Electrocardiogram 1 week after admission.

An autopsy showed that a massive central PE was the cause of death, and, additionally, cor pulmonale and a left-sided pulmonary infarction were found. Importantly, there were no signs of malignancy, deep venous thrombosis, or pneumonia.

3. Discussion

PE should be suspected in all patients who present with new or worsening dyspnoea, chest pain, or hypotension.

In haemodynamically stable patients, the first step is to assess the clinical probability of PE, which, for example, can be achieved with the Wells score [2]. In patients with low or intermediate clinical probability, a normal D-dimer practically rules out PE, whereas an increased D-dimer warrants further testing. Patients with a high clinical probability should undergo multidetector CT scan. A ventilation-perfusion scan is an alternative in patients allergic to contrast media or patients with renal failure.

In haemodynamically unstable patients, a multidetector CT scan should be performed. If this is not immediately available or if the patient's condition is too critical, an echocardiography should be performed. If signs of increased pulmonary pressure are observed, thrombolytic therapy may be considered according to guidelines [2, 6].

This case report illustrates three important points:

The importance of optimal anticoagulant treatment in the prevention of PE recurrence.

The benefit of immediate accessibility to echocardiography in the handling of haemodynamically unstable patients with an unknown underlying cause. In this case the presumably optimal anticoagulant treatment gave the wrong impression with regard to the underlying cause. An echocardiographic observation of recurrent increased pulmonary pressure would have suggested recurrent PE instead of severe septicaemia.

Thrombolysis should always be considered and may be life-saving in patients with cardiac arrest suspected to be caused by PE [7].

Risk factors for PE include reversible (surgery, immobilisation, and pregnancy/postpartum) and nonreversible (cancer and congenital or acquired thrombophilia) factors, but many cases are idiopathic/unprovoked [5, 8]. The risk of recurrence is low in provoked PE (reversible factors) but is moderate to high in patients with nonreversible factors, particularly in patients with idiopathic PE [9].

The patient's aggressive thrombogenicity suggested the existence of an underlying malignancy which was, however, ruled out by autopsy. There was no family history of VTE, and, if the patient had had an inherited thrombophilia, the patient's first VTE would most probably have occurred at a younger age. On the other hand, antiphospholipid syndrome cannot be definitively excluded as a possible cause of the recurrent PE [5, 9, 10]. Postmortem testing for thrombophilia was not performed because the patient did not have children, and a positive finding would not have had any direct consequences.

In the rare case of recurrent PE, despite adequate systemic anticoagulation, an underlying cause must be identified if possible, and the following treatment options considered.

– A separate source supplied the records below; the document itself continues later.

-- ==== Sys2Proof/Certificates/Slice0/Obligations.lean ====
section
/-! DEFINITION. The statements about the model. Each is a rule of the spec, a whole-machine property its prose
states, or (where its docstring says so) a convention of the model. A result is stated with the whole next state,
so that it says what the instruction completes with and what it leaves unchanged; "`{ s with … }`" is the frame. -/

open Sys2Proof Sys2Proof.Machine

/-! ## Encodings -/

/-- Decoding an encoded well-formed instruction gives it back, with every operand at every value
(30_encoding.md R81 to R83, R86 to R88). -/
def Obligations.EncodedInstructionDecodesToItself : Prop :=
  ∀ i : Instr, i.wf = true → decode (encode i) = .instr i

/-- Every micro-operation code, phase 0x1 to 0x9 with an algorithm, decodes to the instruction whose code it is; the
codes R92 reserves are refused as reserved; and the codes of IDLE, DONE and FAULT select no operation (30_encoding.md R87, R92). -/
def Obligations.MicroOperationCodesAreExact : Prop :=
  ∀ c : BitVec 6,
    (1 ≤ c.toNat / 4 ∧ c.toNat / 4 ≤ 9 ∧ c.toNat % 4 ≠ 0 → ∃ i, decodeMicro c = .instr i ∧ encode i = .micro c) ∧
    (decodeMicro c = .reject .reservedMicro ↔
      (0xB ≤ c.toNat / 4 ∧ c.toNat / 4 ≤ 0xE) ∨ (1 ≤ c.toNat / 4 ∧ c.toNat / 4 ≤ 9 ∧ c.toNat % 4 = 0)) ∧
    (decodeMicro c = .reject .noOperation ↔ c.toNat / 4 = 0 ∨ c.toNat / 4 = 0xA ∨ c.toNat / 4 = 0xF)

/-- A descriptor is refused exactly when it is 0x21 to 0x2F or 0x31 to 0x3F; any other decodes to a well-formed
instruction whose code it is (30_encoding.md R88). -/
def Obligations.TransactionDescriptorsAreExact : Prop :=
  ∀ x : HostTxn,
    (decodeTxn x = .reject .noTransaction ↔
      (0x21 ≤ x.code.toNat ∧ x.code.toNat ≤ 0x2F) ∨ 0x31 ≤ x.code.toNat) ∧
    (¬((0x21 ≤ x.code.toNat ∧ x.code.toNat ≤ 0x2F) ∨ 0x31 ≤ x.code.toNat) →
      ∃ i, decodeTxn x = .instr i ∧ i.wf = true ∧ ∃ y, encode i = .txn y ∧ y.code = x.code)

/-- The words of 30_encoding.md R86 to R88, written out as numbers, decode to the instructions they stand for:
one or more of each family. -/
def Obligations.TableWordsDecode : Prop :=
  decode (.command 0x0000000000000000#64) = .instr .nop ∧
  decode (.command 0x0000000000000011#64) = .instr .hashSha1 ∧
  decode (.command 0x0000000000000013#64) = .instr .hashSha512 ∧
  decode (.micro 0b000101#6) = .instr .padSha1 ∧
  decode (.micro 0b001011#6) = .instr .initSha512 ∧
  decode (.micro 0b001110#6) = .instr .ldblkSha256 ∧
  decode (.micro 0b010001#6) = .instr .expSha1 ∧
  decode (.micro 0b010110#6) = .instr .ldvSha256 ∧
  decode (.micro 0b011011#6) = .instr .rndSha512 ∧
  decode (.micro 0b011101#6) = .instr .accumSha1 ∧
  decode (.micro 0b100010#6) = .instr (.next .sha256) ∧
  decode (.micro 0b100101#6) = .instr (.fin .sha1) ∧
  decode (.txn ⟨0x01#6, 0, 0⟩) = .instr .rdStatus ∧
  decode (.txn ⟨0x0F#6, 0, 0⟩) = .instr (.rdDigest 7#3) ∧
  decode (.txn ⟨0x12#6, 0, 56#64⟩) = .instr (.wrMsgLen 56#64) ∧
  decode (.txn ⟨0x20#6, 2#64, 0x63#64⟩) = .instr (.wrb 2#64 0x63#8) ∧
  decode (.txn ⟨0x30#6, 0, 0⟩) = .instr .reset

/-- An illegal command word: any non-zero bit in [63:8] or [3:2]; OP of 0x2 to 0xF; OP = HASH with ALGSEL = 0;
OP = NOP with ALGSEL non-zero. These are the words other than 0x00, 0x11, 0x12 and 0x13, and each is rejected with
cause 2, busy or not, changing nothing but `ERR`, and discarded in FAULT (30_encoding.md R90, 44_host_interface.md R202). -/
def Obligations.IllegalCommandWordIsRejected : Prop :=
  ∀ (w : Word) (s : State),
    ((w.extractLsb' 8 56 ≠ 0#56 ∨ w.extractLsb' 2 2 ≠ 0#2 ∨ 2 ≤ (w.extractLsb' 4 4).toNat ∨
        (w.extractLsb' 4 4 = 1#4 ∧ w.extractLsb' 0 2 = 0#2) ∨ (w.extractLsb' 4 4 = 0#4 ∧ w.extractLsb' 0 2 ≠ 0#2)) ↔
      (w ≠ 0x00#64 ∧ w ≠ 0x11#64 ∧ w ≠ 0x12#64 ∧ w ≠ 0x13#64)) ∧
    ((w ≠ 0x00#64 ∧ w ≠ 0x11#64 ∧ w ≠ 0x12#64 ∧ w ≠ 0x13#64) →
      (s.phase ≠ .fault → exec (.wrCmd w) s = .next { s with err := 2#4 }) ∧
      (s.phase = .fault → exec (.wrCmd w) s = .next s))

/-! ## Steps -/

/-- When the host's turn comes, the step runs the instruction its transaction decodes to, with the turn taken off
the list (30_encoding.md R88, 70_reset_and_hazards.md R240). Two things here are the model's own: that the turns are
a list in the state (assumption 8), and that a turn whose descriptor names no transaction is refused as
`noTransaction` (assumption 16; R88 says only that such a code cannot be issued). -/
def Obligations.StepRunsHostTransaction : Prop :=
  ∀ (s : State) (x : HostTxn) (rest : List Turn), s.turns = .host x :: rest →
    (∀ i, decodeTxn x = .instr i → step s = exec i { s with turns := rest }) ∧
    (∀ r, decodeTxn x = .reject r → step s = .refused (.noTransaction x.code))

/-- When the sequencer's turn comes, the step runs the micro-operation the pair of `PHASE` and `ALG` decodes to
(30_encoding.md R80, R87, 70_reset_and_hazards.md R240). That the turns are a list in the state, and that with no
turn listed the sequencer moves, is the model's own (assumption 8). -/
def Obligations.StepRunsMicroOperation : Prop :=
  ∀ (s : State) (i : Instr), decodeMicro (s.phase.code ++ s.alg) = .instr i →
    (s.turns = [] → step s = exec i s) ∧
    (∀ rest, s.turns = .seq :: rest → step s = exec i { s with turns := rest })

/-- In IDLE, DONE and FAULT the sequencer has no step: its turn changes nothing (30_encoding.md R87). That such a
turn is a step that leaves the state as it is, is the model's own (assumption 10), and so is the empty list of turns
that gives the sequencer the move (assumption 8). -/
def Obligations.QuiescentSequencerChangesNothing : Prop :=
  ∀ s : State, (s.phase = .idle ∨ s.phase = .done ∨ s.phase = .fault) →
    (s.turns = [] → step s = .next s) ∧
    (∀ rest, s.turns = .seq :: rest → step s = .next { s with turns := rest })

/-- A reserved micro-operation code, phase 0xB to 0xE or `ALG = 0` with phase 0x1 to 0x9, is the fault of R212
with cause 1: `PHASE <- FAULT`, `ERR <- 1`, and nothing else changes (30_encoding.md R92, 60_exceptions.md R212).
That the sequencer has a turn at all in phases 0xB to 0xE, where `BUSY = 0`, is the model's reading (assumption 14,
DEDUCED: 70_reset_and_hazards.md R240 names a step only while `BUSY = 1`); that with no turn listed the sequencer
moves is the model's own (assumption 8). -/
def Obligations.ReservedCodeTakesTheFault : Prop :=
  ∀ s : State,
    ((0xB ≤ s.phase.code.toNat ∧ s.phase.code.toNat ≤ 0xE) ∨
      (1 ≤ s.phase.code.toNat ∧ s.phase.code.toNat ≤ 9 ∧ s.alg = 0#2)) →
    (s.turns = [] → step s = .next { s with phase := .fault, err := 1#4 }) ∧
    (∀ rest, s.turns = .seq :: rest → step s = .next { s with phase := .fault, err := 1#4, turns := rest })

/-! ## Flags and reads -/

/-- `BUSY`, `DONE` and `FATAL` are functions of `PHASE`; at most one of them is 1, and in a phase that is not
reserved all three are 0 exactly in IDLE (10_state.md R34). -/
def Obligations.FlagsAreFunctionsOfPhase : Prop :=
  ∀ p : Phase,
    (p.busy = true ↔ 1 ≤ p.code.toNat ∧ p.code.toNat ≤ 9) ∧
    (p.isDone = true ↔ p.code.toNat = 0xA) ∧
    (p.fatal = true ↔ p.code.toNat = 0xF) ∧
    p.busy.toNat + p.isDone.toNat + p.fatal.toNat ≤ 1 ∧
    (¬(0xB ≤ p.code.toNat ∧ p.code.toNat ≤ 0xE) →
      (p.busy.toNat + p.isDone.toNat + p.fatal.toNat = 0 ↔ p.code.toNat = 0))

/-- `RD.STATUS`, code 0x01, returns `BUSY + 2 * DONE + 4 * FATAL + 16 * ALG + 256 * ERR` and has no side effect
(44_host_interface.md R203). -/
def Obligations.StatusReadReturnsItsFields : Prop :=
  (∀ a d, decodeTxn ⟨0x01#6, a, d⟩ = .instr .rdStatus) ∧
  ∀ s : State, exec .rdStatus s = .next { s with
    reply := some (BitVec.ofNat 64 (s.phase.busy.toNat + 2 * s.phase.isDone.toNat + 4 * s.phase.fatal.toNat
      + 16 * s.alg.toNat + 256 * s.err.toNat)) }

/-- `RD.DIGEST`, codes 0x08 to 0x0F, returns 0 unless `DONE = 1`; with `DONE = 1` it returns the accumulator word, 64 bits under
`SHA512` and bits [31:0] under `SHA1` and `SHA256`; under `SHA1` registers 5 to 7 read 0 in every state the core
can be in. No side effect (44_host_interface.md R204, 10_state.md R39). -/
def Obligations.DigestReadIsGatedByDone : Prop :=
  (∀ (i : BitVec 3) (a d : Word), decodeTxn ⟨BitVec.ofNat 6 (8 + i.toNat), a, d⟩ = .instr (.rdDigest i)) ∧
  ∀ (s : State) (i : BitVec 3),
    (s.phase ≠ .done → exec (.rdDigest i) s = .next { s with reply := some 0 }) ∧
    (s.phase = .done → s.alg = 3#2 → exec (.rdDigest i) s = .next { s with reply := some s.acc[i.toNat] }) ∧
    (s.phase = .done → s.alg = 1#2 ∨ s.alg = 2#2 →
      exec (.rdDigest i) s = .next { s with reply := some (BitVec.ofNat 64 (s.acc[i.toNat].toNat % 2 ^ 32)) }) ∧
    (Inv s → s.phase = .done → s.alg = 1#2 → 5 ≤ i.toNat →
      exec (.rdDigest i) s = .next { s with reply := some 0 })

/-- `RD.CMD`, code 0x00, and `RD.RSVD`, codes 0x03 to 0x07, return 0; `RD.MSG_LEN`, code 0x02, returns `MSG_LEN`; in
every condition and with no side effect (44_host_interface.md R206, R207). -/
def Obligations.OtherReadsReturnTheirRegister : Prop :=
  (∀ a d, decodeTxn ⟨0x00#6, a, d⟩ = .instr .rdCmd) ∧ (∀ a d, decodeTxn ⟨0x02#6, a, d⟩ = .instr .rdMsgLen) ∧
  (∀ (reg : BitVec 4) (a d : Word), 3 ≤ reg.toNat ∧ reg.toNat ≤ 7 →
    decodeTxn ⟨BitVec.ofNat 6 reg.toNat, a, d⟩ = .instr (.rdRsvd reg)) ∧
  ∀ s : State,
    exec .rdCmd s = .next { s with reply := some 0 } ∧
    (∀ reg : BitVec 4, 3 ≤ reg.toNat ∧ reg.toNat ≤ 7 → exec (.rdRsvd reg) s = .next { s with reply := some 0 }) ∧
    exec .rdMsgLen s = .next { s with reply := some s.msgLen }

/-- The host sees only `STATUS`, `MSG_LEN` and the gated digest: what any transaction leaves the host with is the
same in two states that agree on these, on the phase's busy, done and fatal flags and on what the host had,
whatever `MSG`, `W`, `V`, `PADP`, `NBLK`, `SEQ` and the accumulator of an unfinished run hold
(44_host_interface.md R207, 10_state.md R49). -/
def Obligations.HostCannotReadHiddenState : Prop :=
  ∀ (s1 s2 : State) (x : HostTxn) (i : Instr) (t1 t2 : State),
    s1.status = s2.status → s1.msgLen = s2.msgLen → (∀ k, s1.digestReg k = s2.digestReg k) → s1.reply = s2.reply →
    decodeTxn x = .instr i → exec i s1 = .next t1 → exec i s2 = .next t2 → t1.reply = t2.reply

/-! ## Writes and commands -/

/-- `NOP`, word 0x00, is accepted and does nothing in every phase, and never sets `ERR`, as a command and as the word
of a `CMD` write; it is the only `CMD` write accepted while busy, since any other is rejected with cause 2 or 3
(44_host_interface.md R201). -/
def Obligations.NopDoesNothing : Prop :=
  encode .nop = .command 0x0000000000000000#64 ∧
  ∀ s : State, exec .nop s = .next s ∧ exec (.wrCmd 0x0000000000000000#64) s = .next s ∧
    (s.phase.busy = true → ∀ data : Word, data ≠ 0 →
      ∃ c, (c = 2#4 ∨ c = 3#4) ∧ exec (.wrCmd data) s = .next { s with err := c })

/-- `WR.RO`, codes 0x11 and 0x13 to 0x1F: a `WR` to `STATUS`, to a reserved number or to a digest register is
discarded in every condition, `ERR` unchanged (44_host_interface.md R194). -/
def Obligations.ReadOnlyWriteIsDiscarded : Prop :=
  ∀ (s : State) (reg : BitVec 4) (a data : Word), reg.toNat = 1 ∨ 3 ≤ reg.toNat →
    decodeTxn ⟨BitVec.ofNat 6 (16 + reg.toNat), a, data⟩ = .instr (.wrRo reg data) ∧
    exec (.wrRo reg data) s = .next s

/-- `WR.MSG_LEN`, code 0x12: discarded in FAULT, rejected with cause 3 while busy, else `MSG_LEN` takes the low `LENW` bits
of the data (44_host_interface.md R192). -/
def Obligations.MsgLenWriteFollowsItsRule : Prop :=
  ∀ (s : State) (data : Word),
    (∀ a, decodeTxn ⟨0x12#6, a, data⟩ = .instr (.wrMsgLen data)) ∧
    (s.phase = .fault → exec (.wrMsgLen data) s = .next s) ∧
    (s.phase.busy = true → exec (.wrMsgLen data) s = .next { s with err := 3#4 }) ∧
    (s.phase ≠ .fault → s.phase.busy = false →
      ∃ t, exec (.wrMsgLen data) s = .next t ∧ t = { s with msgLen := t.msgLen } ∧
        (s.cfg.lenw ≤ 64 → t.msgLen.toNat = data.toNat % 2 ^ s.cfg.lenw))

/-- `WRB`, code 0x20, its byte in data bits [7:0]: discarded in FAULT; rejected with cause 3 while busy; else rejected with cause 4 at an address the
memory does not have; else the byte is written there and every other byte reads as before
(44_host_interface.md R193). That an address has 64 bits, and that one at or above `2^LENW`, which R193 does not admit,
is tested whole like any other, is the model's choice (assumption 15). -/
def Obligations.ByteWriteFollowsItsRule : Prop :=
  (∀ addr data : Word, decodeTxn ⟨0x20#6, addr, data⟩ = .instr (.wrb addr (data.setWidth 8))) ∧
  ∀ (s : State) (addr : Word) (byte : Byte),
    (s.phase = .fault → exec (.wrb addr byte) s = .next s) ∧
    (s.phase.busy = true → exec (.wrb addr byte) s = .next { s with err := 3#4 }) ∧
    (s.phase ≠ .fault → s.phase.busy = false → s.cfg.msgCap ≤ addr.toNat →
      exec (.wrb addr byte) s = .next { s with err := 4#4 }) ∧
    (s.phase ≠ .fault → s.phase.busy = false → addr.toNat < s.cfg.msgCap →
      ∃ t, exec (.wrb addr byte) s = .next t ∧ t = { s with msg := t.msg } ∧
        t.msgByte addr.toNat = byte ∧ ∀ a, a ≠ addr.toNat → t.msgByte a = s.msgByte a)

/-- What each command does in each phase. `HASH.alg`, words 0x11, 0x12 and 0x13: rejected with cause 3 while busy; else
rejected with cause 4 if `MSG_LEN > MSG_CAP`; else accepted: `ALG <- ALGSEL`, `ERR <- 0`, phase PAD, nothing else
changes, and every digest register reads 0 at once (44_host_interface.md R197). In FAULT it is discarded: that is the
table of R196, which the pseudocode of R197 leaves to R195 (assumption 18). `NOP` does nothing, and every other word
is rejected with cause 2, or discarded in FAULT (R196). -/
def Obligations.HashCommandFollowsItsRule : Prop :=
  encode .hashSha1 = .command 0x11#64 ∧ encode .hashSha256 = .command 0x12#64 ∧
  encode .hashSha512 = .command 0x13#64 ∧
  (∀ (s : State) (i : Instr) (algsel : BitVec 2),
    (i, algsel) = (.hashSha1, 1#2) ∨ (i, algsel) = (.hashSha256, 2#2) ∨ (i, algsel) = (.hashSha512, 3#2) →
    (s.phase = .fault → exec i s = .next s) ∧
    (s.phase.busy = true → exec i s = .next { s with err := 3#4 }) ∧
    (s.phase ≠ .fault → s.phase.busy = false → s.cfg.msgCap < s.msgLen.toNat →
      exec i s = .next { s with err := 4#4 }) ∧
    (s.phase ≠ .fault → s.phase.busy = false → s.msgLen.toNat ≤ s.cfg.msgCap →
      ∃ t, exec i s = .next t ∧ t = { s with alg := algsel, err := 0#4, phase := .pad } ∧
        t.phase.busy = true ∧ t.phase.isDone = false ∧ ∀ k, t.digestReg k = 0)) ∧
  (∀ s : State, exec .nop s = .next s) ∧
  (∀ (s : State) (w : Word), w ≠ 0x00#64 → w ≠ 0x11#64 → w ≠ 0x12#64 → w ≠ 0x13#64 →
    (s.phase ≠ .fault → exec (.wrCmd w) s = .next { s with err := 2#4 }) ∧
    (s.phase = .fault → exec (.wrCmd w) s = .next s))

Increase the target INR to 2.5–3.5, acknowledging that this may increase bleeding risk.

Insert an inferior vena cava filter permanently or a retrievable filter temporarily. Only a few widely accepted indications for this procedure exist, such as absolute contraindication to systemic anticoagulation and failure of systemic anticoagulation in case of acute proximal venous thrombosis [4]. Importantly, complications of inferior vena cava filters are common [2].

In a case with difficulty in achieving the target INR, the use of newer anticoagulants (dabigatran etexilate, apixaban, or rivaroxaban) or LMWH might be considered.